BRIEF: Repeat only the lines below from the one containing "(((s.writeByte b i" through the one containing "(∀ j, j < t.k → (t.st.outBuf.lookup", inclusive, exactly as written.

Saved data entries:
-- ==== Sys2Proof/Laws/Buffers.lean ====
section
/-! SUPPORT. What the procedures of R27 can do: the diffuser and the dither pass write `WORK` below the image's length and
nothing else, the packer `OUT` below the packed length and nothing else. -/
namespace Sys2Proof.Machine

/-- `t` is `s` but for the bytes of one buffer below index `n`: the buffer is still canonical if it was, its bytes from
`n` on are as they were, and a written byte stays written. -/
def OnlyBuf (b : Buf) (n : Nat) (s t : State) : Prop :=
  ∃ m, t = s.setBuf b m ∧ ((s.buf b).wf → m.wf) ∧ (∀ i, n ≤ i → m.lookup i = (s.buf b).lookup i) ∧
    ∀ i, ((s.buf b).lookup i).isSome → (m.lookup i).isSome

theorem OnlyBuf.refl (b : Buf) (n : Nat) (s : State) : OnlyBuf b n s s :=
  ⟨s.buf b, by cases b <;> rfl, id, fun _ _ => rfl, fun _ h => h⟩

theorem OnlyBuf.trans {b : Buf} {n : Nat} {s t u : State} (h : OnlyBuf b n s t) (k : OnlyBuf b n t u) :
    OnlyBuf b n s u := by
  obtain ⟨m, rfl, h1, h2, h3⟩ := h
  obtain ⟨m', rfl, k1, k2, k3⟩ := k
  simp only [State.setBuf_buf_same] at k1 k2 k3
  exact ⟨m', by cases b <;> rfl, fun h => k1 (h1 h), fun i hi => (k2 i hi).trans (h2 i hi), fun i hi => k3 i (h3 i hi)⟩

theorem OnlyBuf.writeByte (b : Buf) (n : Nat) (s : State) (i : Nat) (v : Byte) (h : i < n) :
    OnlyBuf b n s (s.writeByte b i v) := by
  refine ⟨_, rfl, Memory.wf_insert _ i v, fun j hj => ?_, fun j hj => ?_⟩
  · rw [Memory.lookup_insert, if_neg (by omega)]
  · rw [Memory.lookup_insert]
    split
    · rfl
    · exact hj

theorem OnlyBuf.writeBytes (b : Buf) (n : Nat) (s : State) (i : Nat) (vs : List Byte) (h : i + vs.length ≤ n) :
    OnlyBuf b n s (s.writeBytes b i vs) := by
  induction vs generalizing s i with
  | nil => exact OnlyBuf.refl b n s
  | cons v vs ih =>
    rw [List.length_cons] at h
    exact (OnlyBuf.writeByte b n s i v (by omega)).trans (ih _ _ (by omega))

theorem OnlyBuf.forRange (b : Buf) (n k : Nat) (f : Nat → State → State) (s : State)
    (h : ∀ j, j < k → ∀ x, OnlyBuf b n x (f j x)) : OnlyBuf b n s (forRange k f s) :=
  forRange_keeps (OnlyBuf b n s) k f s (OnlyBuf.refl b n s) fun j hj x hx => hx.trans (h j hj x)

/-! ## Reads through `OnlyBuf` -/

/-- A buffer the procedure does not own, and its own from index `n` on, read as before. -/
theorem OnlyBuf.readByte {b c : Buf} {n : Nat} {s t : State} (h : OnlyBuf b n s t) (i : Nat) (hc : c ≠ b ∨ n ≤ i) :
    t.readByte c i = s.readByte c i := by
  obtain ⟨m, rfl, -, h2, -⟩ := h
  by_cases e : c = b
  · subst e
    simp [State.readByte, h2 i (hc.resolve_left (fun f => f rfl))]
  · simp [State.readByte, State.setBuf_buf_other s b c m e]

/-- The configuration, which the procedures read and never write (R130). -/
theorem OnlyBuf.cfg {b : Buf} {n : Nat} {s t : State} (h : OnlyBuf b n s t) : t.cfg = s.cfg := by
  obtain ⟨m, rfl, -⟩ := h; simp

theorem OnlyBuf.params {b : Buf} {n : Nat} {s t : State} (h : OnlyBuf b n s t) : t.params = s.params := by
  obtain ⟨m, rfl, -⟩ := h; simp

theorem OnlyBuf.epoch {b : Buf} {n : Nat} {s t : State} (h : OnlyBuf b n s t) : t.epoch = s.epoch := by
  obtain ⟨m, rfl, -⟩ := h; simp

/-! ## The diffuser and the dither pass -/

/-- A pixel of the image lies below the image's length (R204). -/
theorem pixelIndex_bound (w h x y : Nat) (hx : x < w) (hy : y < h) : pixelIndex w x y + 4 ≤ 4 * w * h := by
  have h1 : (y + 1) * w ≤ h * w := Nat.mul_le_mul_right w hy
  have h2 : (y + 1) * w = y * w + w := Nat.succ_mul y w
  have h3 : 4 * w * h = 4 * (h * w) := by rw [Nat.mul_assoc, Nat.mul_comm w h]
  rw [pixelIndex, h3]
  omega

theorem State.diffuseCell_onlyWork (s : State) (o q : Pixel) (x y w h r c : Nat) :
    OnlyBuf .work (4 * w * h) s (s.diffuseCell o q x y w h r c) := by
  simp only [State.diffuseCell]
  split
  · exact OnlyBuf.refl _ _ _
  · rename_i hs
    rw [Bool.not_eq_true, skipCell, decide_eq_false_iff_not] at hs
    have := pixelIndex_bound w h (s.targetCol x c).toNat (targetRow y r).toNat (by omega) (by omega)
    exact OnlyBuf.writeBytes _ _ _ _ _ (by simp only [List.length_cons, List.length_nil]; omega)

theorem State.diffuse_onlyWork (s : State) (o q : Pixel) (x y w h : Nat) :
    OnlyBuf .work (4 * w * h) s (s.diffuse o q x y w h) :=
  OnlyBuf.forRange _ _ _ _ _ fun r _ _ => OnlyBuf.forRange _ _ _ _ _ fun c _ b => b.diffuseCell_onlyWork o q x y w h r c

theorem State.copyImage_onlyWork (s : State) (n : Nat) : OnlyBuf .work n s (s.copyImage n) :=
  OnlyBuf.writeBytes _ _ _ _ _ (by simp)

/-- The copy's bytes: those of `IN` below its length (R557, R600). -/
theorem State.copyImage_readByte (s : State) (n j : Nat) :
    (s.copyImage n).readByte .work j = if j < n then s.readByte .input j else s.readByte .work j := by
  rw [State.copyImage, State.readByte_writeBytes]
  by_cases h : j < n
  · rw [if_pos ⟨rfl, Nat.zero_le j, by simpa using h⟩, if_pos h, Nat.sub_zero, State.readBytes_getD _ _ _ _ _ h,
      Nat.zero_add]
  · rw [if_neg h, if_neg (fun k => h (by simpa using k.2.2))]

/-- After the copy every byte of the image is written. -/
theorem State.copyImage_written (s : State) (n j : Nat) (h : j < n) :
    ((s.copyImage n).workBuf.lookup j).isSome := by
  have := s.lookup_writeBytes .work .work 0 j (s.readBytes .input 0 n)
  rw [if_pos ⟨rfl, Nat.zero_le j, by simpa using h⟩] at this
  exact Option.isSome_iff_exists.mpr ⟨_, this⟩

theorem State.ditherStep_onlyWork (s : State) (w h x y : Nat) (hx : x < w) (hy : y < h) :
    OnlyBuf .work (4 * w * h) s (s.ditherStep w h x y) :=
  (s.diffuse_onlyWork _ _ x y w h).trans
    (OnlyBuf.writeBytes _ _ _ _ _ (by simpa [pixelBytes] using pixelIndex_bound w h x y hx hy))

theorem State.ditherPass_onlyWork (s : State) (w h : Nat) : OnlyBuf .work (4 * w * h) s (s.ditherPass w h) :=
  OnlyBuf.forRange _ _ _ _ _ fun y hy _ => OnlyBuf.forRange _ _ _ _ _ fun x hx b => b.ditherStep_onlyWork w h x y hx hy

theorem State.dither_onlyWork (s : State) (w h : Nat) : OnlyBuf .work (4 * w * h) s (s.dither w h) :=
  (s.copyImage_onlyWork _).trans (State.ditherPass_onlyWork _ w h)

/-- Everything one cell's update does to the bytes: none when the cell is skipped (R552), else the target's R, G and B
bytes and no other (R553). -/
theorem State.diffuseCell_readByte (s : State) (o q : Pixel) (x y w h r c : Nat) (b : Buf) (j : Nat) :
    (s.diffuseCell o q x y w h r c).readByte b j =
      let i := pixelIndex w (s.targetCol x c).toNat (targetRow y r).toNat
      if skipCell (s.weight r c) (s.targetCol x c) (targetRow y r) w h = false ∧ b = .work ∧ i ≤ j ∧ j < i + 3 then
        diffusedByte s.params.roundTie s.divisor (s.readByte .work j)
          (if j = i then channelError o.R q.R else if j = i + 1 then channelError o.G q.G else channelError o.B q.B)
          (s.weight r c)
      else s.readByte b j := by
  simp only [State.diffuseCell]
  cases hs : skipCell (s.weight r c) (s.targetCol x c) (targetRow y r) w h
  · simp only [Bool.false_eq_true, if_false, true_and, State.readByte_writeBytes, List.length_cons, List.length_nil,
      State.readPixel]
    generalize pixelIndex w (s.targetCol x c).toNat (targetRow y r).toNat = i at *
    by_cases hj : b = .work ∧ i ≤ j ∧ j < i + 3
    · rw [if_pos hj, if_pos hj]
      obtain ⟨-, h1, h2⟩ := hj
      have : j = i ∨ j = i + 1 ∨ j = i + 2 := by omega
      rcases this with rfl | rfl | rfl <;> simp
    · rw [if_neg hj, if_neg hj]
  · simp

/-! ## The packer -/

/-- Inside a row of the packer: the bits taken so far are `8 · k + nb`, fewer than eight of them waiting. -/
def PackCount (x : Nat) (t : PackRow) : Prop := 8 * t.k + t.nb = x ∧ t.nb < 8

theorem packPixel_count (src : Buf) (w y x : Nat) (t : PackRow) (h : PackCount x t) :
    PackCount (x + 1) (packPixel src w y x t) := by
  obtain ⟨h1, h2⟩ := h
  simp only [packPixel, PackCount]
  split
  · exact ⟨by simp only; omega, by simp only; omega⟩
  · exact ⟨by simp only; omega, by simp only; omega⟩

/-- Byte `k` of row `y` lies below the packed length (R205, R653). -/
theorem packedIndex_bound (w h y k : Nat) (hy : y < h) (hk : k < bytesPerRow w) :
    y * bytesPerRow w + k < bytesPerRow w * h := by
  have h1 : (y + 1) * bytesPerRow w ≤ h * bytesPerRow w := Nat.mul_le_mul_right _ hy
  have h2 : (y + 1) * bytesPerRow w = y * bytesPerRow w + bytesPerRow w := Nat.succ_mul _ _
  have h3 : bytesPerRow w * h = h * bytesPerRow w := Nat.mul_comm _ _
  omega

theorem packPixel_onlyOut (src : Buf) (w h y x : Nat) (hy : y < h) (hx : x < w) (t : PackRow) (hc : PackCount x t) :
    OnlyBuf .output (bytesPerRow w * h) t.st (packPixel src w y x t).st := by
  obtain ⟨h1, h2⟩ := hc
  simp only [packPixel]
  split
  · exact OnlyBuf.writeByte _ _ _ _ _ (packedIndex_bound w h y t.k hy (by rw [bytesPerRow]; omega))
  · exact OnlyBuf.refl _ _ _

theorem packRow_onlyOut (src : Buf) (w h y : Nat) (hy : y < h) (s : State) :
    OnlyBuf .output (bytesPerRow w * h) s (packRow src w y s) := by
  obtain ⟨hrow, hc, hnb⟩ :=
    forRange_counts (fun x (t : PackRow) => OnlyBuf .output (bytesPerRow w * h) s t.st ∧ PackCount x t) w
      (packPixel src w y) { st := s, acc := 0, nb := 0, k := 0 } ⟨OnlyBuf.refl _ _ _, rfl, Nat.succ_pos 7⟩
      fun x hx t ht => ⟨ht.1.trans (packPixel_onlyOut src w h y x hy hx t ht.2), packPixel_count src w y x t ht.2⟩
  refine hrow.trans ?_
  simp only [packRow, flushRow]
  split
  · exact OnlyBuf.writeByte _ _ _ _ _ (packedIndex_bound w h y _ hy (by rw [bytesPerRow]; omega))
  · exact OnlyBuf.refl _ _ _

theorem State.packImage_onlyOut (s : State) (src : Buf) (w h : Nat) :
    OnlyBuf .output (bytesPerRow w * h) s (s.packImage src w h) :=
  OnlyBuf.forRange _ _ _ _ _ fun y hy a => packRow_onlyOut src w h y hy a

/-- A byte of `OUT` once written stays written. -/
theorem OnlyBuf.written {b : Buf} {n : Nat} {s t : State} (h : OnlyBuf b n s t) (i : Nat)
    (hi : ((s.buf b).lookup i).isSome) : ((t.buf b).lookup i).isSome := by
  obtain ⟨m, rfl, -, -, h3⟩ := h
  simpa using h3 i hi

/-- `writeByte` writes its byte. -/
theorem State.writeByte_written (s : State) (b : Buf) (i : Nat) (v : Byte) :
    (((s.writeByte b i v).buf b).lookup i).isSome := by
  simp [State.writeByte, Memory.lookup_insert]

/-- A row of the packer writes each of its bytes (R652, R653). -/
theorem packRow_written (src : Buf) (w h y k : Nat) (hy : y < h) (hk : k < bytesPerRow w) (s : State) :
    ((packRow src w y s).outBuf.lookup (y * bytesPerRow w + k)).isSome := by
  obtain ⟨hw, hc, hnb⟩ :=
    forRange_counts
      (fun x (t : PackRow) =>
        (∀ j, j < t.k → (t.st.outBuf.lookup (y * bytesPerRow w + j)).isSome) ∧ PackCount x t)
      w (packPixel src w y) { st := s, acc := 0, nb := 0, k := 0 }
      ⟨fun j hj => absurd hj (Nat.not_lt_zero j), rfl, Nat.succ_pos 7⟩
      fun x hx t ht => ⟨fun j hj => by
        have hkeep := (packPixel_onlyOut src w h y x hy hx t ht.2).written (y * bytesPerRow w + j)
        simp only [State.buf_output] at hkeep
        by_cases hjk : j < t.k
        · exact hkeep (ht.1 j hjk)
        · simp only [packPixel] at hj ⊢
          split at hj
          · rename_i h8
            rw [if_pos h8]
            have : j = t.k := by simp only at hj; omega
            subst this
            exact State.writeByte_written _ .output _ _
          · exact absurd hj hjk, packPixel_count src w y x t ht.2⟩
  simp only [packRow, flushRow]
  generalize forRange w (packPixel src w y) { st := s, acc := 0, nb := 0, k := 0 } = t at hw hc hnb ⊢
  by_cases hlt : k < t.k
  · split
    · exact (OnlyBuf.writeByte .output (y * bytesPerRow w + t.k + 1) t.st _ _ (Nat.lt_succ_self _)).written _ (hw k hlt)
    · exact hw k hlt
  · rw [bytesPerRow] at hk
    have : t.k = k ∧ 0 < t.nb := by omega
    rw [if_pos this.2, this.1]
    exact State.writeByte_written _ .output _ _

/-- The packer writes every byte of the packed output (R653). -/
theorem State.packImage_written (s : State) (src : Buf) (w h j : Nat) (hj : j < bytesPerRow w * h) :
    ((s.packImage src w h).outBuf.lookup j).isSome := by
  have key := forRange_counts
    (fun n (t : State) => ∀ y k, y < n → k < bytesPerRow w → (t.outBuf.lookup (y * bytesPerRow w + k)).isSome)
    h (packRow src w) s (fun y _ hy => absurd hy (Nat.not_lt_zero y))
    fun n hn t ht y k hy hk => by
      by_cases e : y = n
      · subst e; exact packRow_written src w h y k hn hk t
      · exact (packRow_onlyOut src w h n hn t).written _ (ht y k (by omega) hk)
  have hb : 0 < bytesPerRow w := Nat.pos_of_ne_zero fun e => by simp [e] at hj
  have hd : j / bytesPerRow w < h := (Nat.div_lt_iff_lt_mul hb).mpr (by rwa [Nat.mul_comm])
  have := key (j / bytesPerRow w) (j % bytesPerRow w) hd (Nat.mod_lt _ hb)
  rwa [Nat.mul_comm, Nat.div_add_mod] at this

end Sys2Proof.Machine
end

OUTPUT FOR THIS TASK:
    (((s.writeByte b i v).buf b).lookup i).isSome := by
  simp [State.writeByte, Memory.lookup_insert]

/-- A row of the packer writes each of its bytes (R652, R653). -/
theorem packRow_written (src : Buf) (w h y k : Nat) (hy : y < h) (hk : k < bytesPerRow w) (s : State) :
    ((packRow src w y s).outBuf.lookup (y * bytesPerRow w + k)).isSome := by
  obtain ⟨hw, hc, hnb⟩ :=
    forRange_counts
      (fun x (t : PackRow) =>
        (∀ j, j < t.k → (t.st.outBuf.lookup (y * bytesPerRow w + j)).isSome) ∧ PackCount x t)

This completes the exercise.